Jakarta (NUSWANTARA) – Menteri Koordinator Bidang Politik, Hukum dan Keamanan (Menko Polhukam) Mahfud MD mengatakan akan ada perubahan dalam pelaksanaan Pilkada Serentak 2020 pada September mendatang. Perubahan ini dilakukan akibat dampak dari penyebaran virus corona (Covid-19).

Perubahan ini meliputi pola kerja yang akan dilakukan oleh Komisi Pemilihan Umum (KPU) dan sejumlah lembaga terkait Pemilu. Namun, Mahfud memastikan untuk jadwal pelaksanaan Pilkada Serentak 2020 tak berubah seperti yang sudah ditetapkan.

“Hanya pola kerja diubah. Kelihatannya hanya mengubah pola tidak mengubah jadwal,” kata Mahfud seperti dilansir CNNindonesia.com, Kamis (19/3).

Pola kerja ini kata Mahfud misal berkaitan dengan pelantikan Panitia Pemungutan Suara (PPS). Mereka tak mesti berkumpul di kantor kabupaten/kota. Anggota PPS ini paling maksimal cukup berkumpul di tingkat kecamatan.

Hal ini dilakukan untuk meminimalisir bertemunya banyak orang dalam satu waktu di tempat yang sama, mengingat perkumpulan manusia dalam jumlah banyak dalam satu waktu bisa menjadi wadah penyebaran virus corona.

“Sehingga tidak terjadi pertemuan orang secara masif. Pun apa namanya verifikasi faktual yang biasanya menghadirkan banyak orang, pendukung, juga diatur sedemikian rupa sesuai dengan situasi yang diarahkan oleh gugus tugas penanggulangan corona,” ujarnya.

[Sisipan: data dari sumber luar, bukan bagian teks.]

-- ==== Sys2Proof/Laws/Tab.lean ====
section
/-! SUPPORT. Sparse tables and memory: what a read finds after a write, and that every operation keeps the
canonical form. -/

namespace Sys2Proof.Machine

/-! ### Reads after writes -/

theorem tabGet_assocPut {α : Type} (d : α) (t : Tab α) (a b : Nat) (v : α) :
    tabGet d (assocPut t a v) b = if b = a then v else tabGet d t b := by
  induction t with
  | nil => by_cases h : b = a <;> simp [assocPut, tabGet, h]
  | cons e t ih =>
    obtain ⟨k, w⟩ := e
    unfold assocPut
    split_ifs with h1 h2 h3 h4 <;> simp_all [tabGet]

theorem tabGet_assocDel {α : Type} (d : α) (t : Tab α) (a b : Nat) :
    tabGet d (assocDel t a) b = if b = a then d else tabGet d t b := by
  induction t with
  | nil => simp [assocDel, tabGet]
  | cons e t ih =>
    obtain ⟨k, w⟩ := e
    have hc : assocDel ((k, w) :: t) a = if k = a then assocDel t a else (k, w) :: assocDel t a := by
      by_cases hk : k = a <;> simp [assocDel, hk]
    rw [hc]
    by_cases hk : k = a
    · subst hk; rw [if_pos rfl, ih]; by_cases hb : b = k <;> simp [tabGet, hb]
    · rw [if_neg hk]
      by_cases hb : b = k
      · subst hb; simp [tabGet, hk]
      · simp [tabGet, hb, ih]

/-- A table after a write reads the value at its key and what it read before elsewhere. -/
theorem tabGet_tabPut {α : Type} [DecidableEq α] (d : α) (t : Tab α) (a b : Nat) (v : α) :
    tabGet d (tabPut d t a v) b = if b = a then v else tabGet d t b := by
  unfold tabPut
  split_ifs with h1 h2 h2
  · rw [tabGet_assocDel, if_pos h2, h1]
  · rw [tabGet_assocDel, if_neg h2]
  · rw [tabGet_assocPut, if_pos h2]
  · rw [tabGet_assocPut, if_neg h2]

/-- A read with the default of its own key, after a write under another key's default. -/
theorem tabGet_tabPut_other {α : Type} [DecidableEq α] (d e : α) (t : Tab α) (a b : Nat) (v : α) (h : b ≠ a) :
    tabGet d (tabPut e t a v) b = tabGet d t b := by
  unfold tabPut
  split_ifs
  · rw [tabGet_assocDel, if_neg h]
  · rw [tabGet_assocPut, if_neg h]

/-- A table without the keys of a range reads the default in it. -/
theorem tabGet_tabErase {α : Type} (d : α) (t : Tab α) (lo n b : Nat) :
    tabGet d (tabErase t lo n) b = if lo ≤ b ∧ b < lo + n then d else tabGet d t b := by
  induction t with
  | nil => simp [tabErase, tabGet]
  | cons e t ih =>
    obtain ⟨k, w⟩ := e
    have hc : tabErase ((k, w) :: t) lo n = if lo ≤ k ∧ k < lo + n then tabErase t lo n else (k, w) :: tabErase t lo n := by
      by_cases hk : lo ≤ k ∧ k < lo + n
      · have : ¬ (k < lo ∨ lo + n ≤ k) := by omega
        simp [tabErase, hk, this]
      · have : k < lo ∨ lo + n ≤ k := by omega
        simp only [tabErase, List.filter_cons, if_neg hk]
        rw [if_pos (by simpa using this)]
    rw [hc]
    split_ifs with hk hb hb
    · rw [ih, if_pos hb]
    · rw [ih, if_neg hb]
      have : b ≠ k := by rintro rfl; exact hb hk
      simp [tabGet, this]
    · have : b ≠ k := by rintro rfl; exact hk hb
      simp [tabGet, this, ih, hb]
    · by_cases h : b = k <;> simp [tabGet, h, ih, hb]

/-! ### The canonical form -/

theorem tabFrom_mono {α : Type} {t : Tab α} {n k : Nat} (h : tabFrom n t = true) (hk : k ≤ n) : tabFrom k t = true := by
  induction t with
  | nil => rfl
  | cons e t ih => obtain ⟨j, w⟩ := e; simp [tabFrom] at *; exact ⟨by omega, ih h.2⟩

theorem tabFrom_filter {α : Type} {t : Tab α} {n : Nat} (p : Nat × α → Bool) (h : tabFrom n t = true) :
    tabFrom n (t.filter p) = true := by
  induction t with
  | nil => rfl
  | cons e t ih =>
    obtain ⟨j, w⟩ := e
    simp [tabFrom] at h
    simp only [List.filter_cons]
    split
    · simp [tabFrom, h.1, ih h.2]
    · exact ih h.2

/-- Leaving entries out keeps the canonical form. -/
theorem tabWf_filter {α : Type} [DecidableEq α] {d : α} {t : Tab α} (p : Nat × α → Bool) (h : tabWf d t = true) :
    tabWf d (t.filter p) = true := by
  induction t with
  | nil => rfl
  | cons e t ih =>
    obtain ⟨j, w⟩ := e
    simp [tabWf] at h
    obtain ⟨⟨h01, h02⟩, h03⟩ := h
    simp only [List.filter_cons]
    split
    · simp [tabWf, h01, tabFrom_filter p h02, ih h03]
    · exact ih h03

theorem tabFrom_assocPut {α : Type} {t : Tab α} {n a : Nat} {v : α} (h : tabFrom n t = true) (ha : n ≤ a) :
    tabFrom n (assocPut t a v) = true := by
  induction t with
  | nil => simp [assocPut, tabFrom, ha]
  | cons e t ih =>
    obtain ⟨k, w⟩ := e
    simp [tabFrom] at h
    unfold assocPut
    split_ifs
    · simp [tabFrom, ha, h.2]
    · simp [tabFrom, ha, h.1, h.2]
    · simp [tabFrom, h.1, ih h.2]

theorem tabWf_assocPut {α : Type} [DecidableEq α] {d : α} {t : Tab α} {a : Nat} {v : α} (h : tabWf d t = true)
    (hv : v ≠ d) : tabWf d (assocPut t a v) = true := by
  induction t with
  | nil => simp [assocPut, tabWf, tabFrom, hv]
  | cons e t ih =>
    obtain ⟨k, w⟩ := e
    simp [tabWf] at h
    obtain ⟨⟨h01, h02⟩, h03⟩ := h
    unfold assocPut
    split_ifs with h1 h2
    · subst h1; simp [tabWf, hv, h02, h03]
    · simp [tabWf, hv, h01, h02, h03, tabFrom, show a + 1 ≤ k by omega, tabFrom_mono h02 (show a + 1 ≤ k + 1 by omega)]
    · simp [tabWf, h01, ih h03, tabFrom_assocPut h02 (show k + 1 ≤ a by omega)]

/-- A write keeps the canonical form. -/
theorem tabWf_tabPut {α : Type} [DecidableEq α] {d : α} {t : Tab α} (a : Nat) (v : α) (h : tabWf d t = true) :
    tabWf d (tabPut d t a v) = true := by
  unfold tabPut
  split_ifs with hv
  · exact tabWf_filter _ h
  · exact tabWf_assocPut h hv

theorem tabWf_tabErase {α : Type} [DecidableEq α] {d : α} {t : Tab α} (lo n : Nat) (h : tabWf d t = true) :
    tabWf d (tabErase t lo n) = true := tabWf_filter _ h

theorem tabWf_tabCopy {α : Type} [DecidableEq α] {d : α} {t : Tab α} (src dst n : Nat) (h : tabWf d t = true) :
    tabWf d (tabCopy d t src dst n) = true := by
  unfold tabCopy
  generalize tabRange t src n = l
  have h0 : tabWf d (tabErase t dst n) = true := tabWf_tabErase dst n h
  generalize tabErase t dst n = acc at h0
  induction l generalizing acc with
  | nil => exact h0
  | cons e l ih => exact ih _ (tabWf_tabPut _ _ h0)

/-! ### Memory -/

/-- A byte after a write of one byte. -/
theorem Memory.ld8_st8 (m : Memory) (a b : Nat) (v : Byte) :
    (m.st8 a v).ld8 b = if b = a then v else m.ld8 b := tabGet_tabPut _ _ _ _ _

theorem Memory.wf_st8 {m : Memory} (a : Nat) (v : Byte) (h : m.wf = true) : (m.st8 a v).wf = true := tabWf_tabPut a v h

/-- A byte after a write of a byte list. -/
theorem Memory.ld8_stBytes (bs : List Byte) (m : Memory) (a b : Nat) :
    (m.stBytes a bs).ld8 b = if a ≤ b ∧ b < a + bs.length then bs.getD (b - a) 0 else m.ld8 b := by
  induction bs generalizing m a with
  | nil => simp [Memory.stBytes, show ¬ (a ≤ b ∧ b < a) by omega]
  | cons x bs ih =>
    rw [Memory.stBytes, ih, Memory.ld8_st8]
    by_cases h : b = a
    · subst h; simp [show ¬ (b + 1 ≤ b) by omega]
    · by_cases h1 : a + 1 ≤ b ∧ b < a + 1 + bs.length
      · rw [if_pos h1, if_pos (by simp; omega)]
        rw [show b - a = (b - (a + 1)) + 1 by omega, List.getD_cons_succ]
      · rw [if_neg h1, if_neg h, if_neg (by simp; omega)]

/-- A byte outside the stored bytes reads as before. -/
theorem Memory.ld8_stBytes_other (bs : List Byte) (m : Memory) (a b : Nat) (h : b < a ∨ a + bs.length ≤ b) :
    (m.stBytes a bs).ld8 b = m.ld8 b := by
  rw [Memory.ld8_stBytes, if_neg (by omega)]

theorem Memory.wf_stBytes (bs : List Byte) {m : Memory} (a : Nat) (h : m.wf = true) : (m.stBytes a bs).wf = true := by
  induction bs generalizing m a with
  | nil => exact h
  | cons x bs ih => exact ih _ (Memory.wf_st8 a x h)

theorem Memory.wf_stN {m : Memory} (a n v : Nat) (h : m.wf = true) : (m.stN a n v).wf = true :=
  Memory.wf_stBytes _ _ h

theorem Memory.wf_zero {m : Memory} (a n : Nat) (h : m.wf = true) : (m.zero a n).wf = true := tabWf_tabErase a n h

theorem Memory.wf_copy {m : Memory} (src dst n : Nat) (h : m.wf = true) : (m.copy src dst n).wf = true :=
  tabWf_tabCopy src dst n h

/-- A byte after zero has been written over a range. -/
theorem Memory.ld8_zero (m : Memory) (a n b : Nat) :
    (m.zero a n).ld8 b = if a ≤ b ∧ b < a + n then 0 else m.ld8 b := tabGet_tabErase _ _ _ _ _

/-- A byte list reads the bytes one by one. -/
theorem Memory.ldBytes_length (m : Memory) (a n : Nat) : (m.ldBytes a n).length = n := by
  induction n generalizing a with
  | zero => rfl
  | succ n ih => simp [Memory.ldBytes, ih]

theorem Memory.ldBytes_congr {m m' : Memory} {a n : Nat} (h : ∀ i < n, m'.ld8 (a + i) = m.ld8 (a + i)) :
    m'.ldBytes a n = m.ldBytes a n := by
  induction n generalizing a with
  | zero => rfl
  | succ n ih =>
    simp only [Memory.ldBytes]
    rw [show m'.ld8 a = m.ld8 a by simpa using h 0 (by omega)]
    rw [ih (fun i hi => by simpa [Nat.add_assoc, Nat.add_comm 1] using h (i + 1) (by omega))]

/-- Reading back the bytes that were written. -/
theorem Memory.ldBytes_stBytes (bs : List Byte) (m : Memory) (a : Nat) : (m.stBytes a bs).ldBytes a bs.length = bs := by
  induction bs generalizing m a with
  | nil => rfl
  | cons x bs ih =>
    simp only [Memory.ldBytes, List.length_cons, Memory.stBytes]
    rw [ih, Memory.ld8_stBytes_other _ _ _ _ (by omega), Memory.ld8_st8, if_pos rfl]

/-- Reading bytes apart from those that were written. -/
theorem Memory.ldBytes_stBytes_other (bs : List Byte) (m : Memory) (a b n : Nat) (h : b + n ≤ a ∨ a + bs.length ≤ b) :
    (m.stBytes a bs).ldBytes b n = m.ldBytes b n :=
  Memory.ldBytes_congr fun i hi => Memory.ld8_stBytes_other bs m a (b + i) (by omega)

/-- The number of a byte list is below its range. -/
theorem leNat_lt (bs : List Byte) : leNat bs < 2 ^ (8 * bs.length) := by
  induction bs with
  | nil => simp [leNat]
  | cons b bs ih =>
    have := b.isLt
    simp only [leNat, List.length_cons, show 8 * (bs.length + 1) = 8 * bs.length + 8 by ring, pow_add]
    omega

theorem leBytes_length (n v : Nat) : (leBytes n v).length = n := by
  induction n generalizing v with
  | zero => rfl
  | succ n ih => simp [leBytes, ih]

/-- The number of the bytes of a number is the number, cut to their count. -/
theorem leNat_leBytes (n v : Nat) : leNat (leBytes n v) = v % 2 ^ (8 * n) := by
  induction n generalizing v with
  | zero => simp [leBytes, leNat, Nat.mod_one]
  | succ n ih =>
    simp only [leBytes, leNat, ih, BitVec.toNat_ofNat]
    rw [show 8 * (n + 1) = 8 + 8 * n by ring, pow_add, Nat.mod_mul]
    norm_num

theorem Memory.ldN_stN (m : Memory) (a n v : Nat) : (m.stN a n v).ldN a n = v % 2 ^ (8 * n) := by
  have h := Memory.ldBytes_stBytes (leBytes n v) m a
  rw [leBytes_length] at h
  rw [Memory.ldN, Memory.stN, h, leNat_leBytes]

end Sys2Proof.Machine
end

Mantan ketua Mahkamah Konstitusi itu mengaku telah membahas perubahan pola kerja dalam Pilkada Serentak 2020 mendatang ini dengan lembaga-lembaga terkait.  Antara lain Ketua KPU Arief Budiman, Ketua Bawaslu Abhan, Pimpinan DKPP, Direktur Jenderal Otonomi Daerah Kementerian Dalam Negeri Akmal Malik , jajaran TNI dan Polri.

Dalam rapat itu, kata Mahfud, Arief Budiman meyakinkan semua pihak yang mengikuti bahwa pelaksanaan pesta demokrasi lima tahunan di sejumlah daerah tersebut tak perlu ditunda.

Menurut Mahfud, pihaknya juga sedang merancang protokol keselamatan dalam mempersiapkan Pilkada 2020 di tengah wabah corona. Saat ini protokol yang telah ada baru sampai 31 Mei 2020, sesuai masa tanggap darurat yang ditetapkan sampai 29 Mei 2020.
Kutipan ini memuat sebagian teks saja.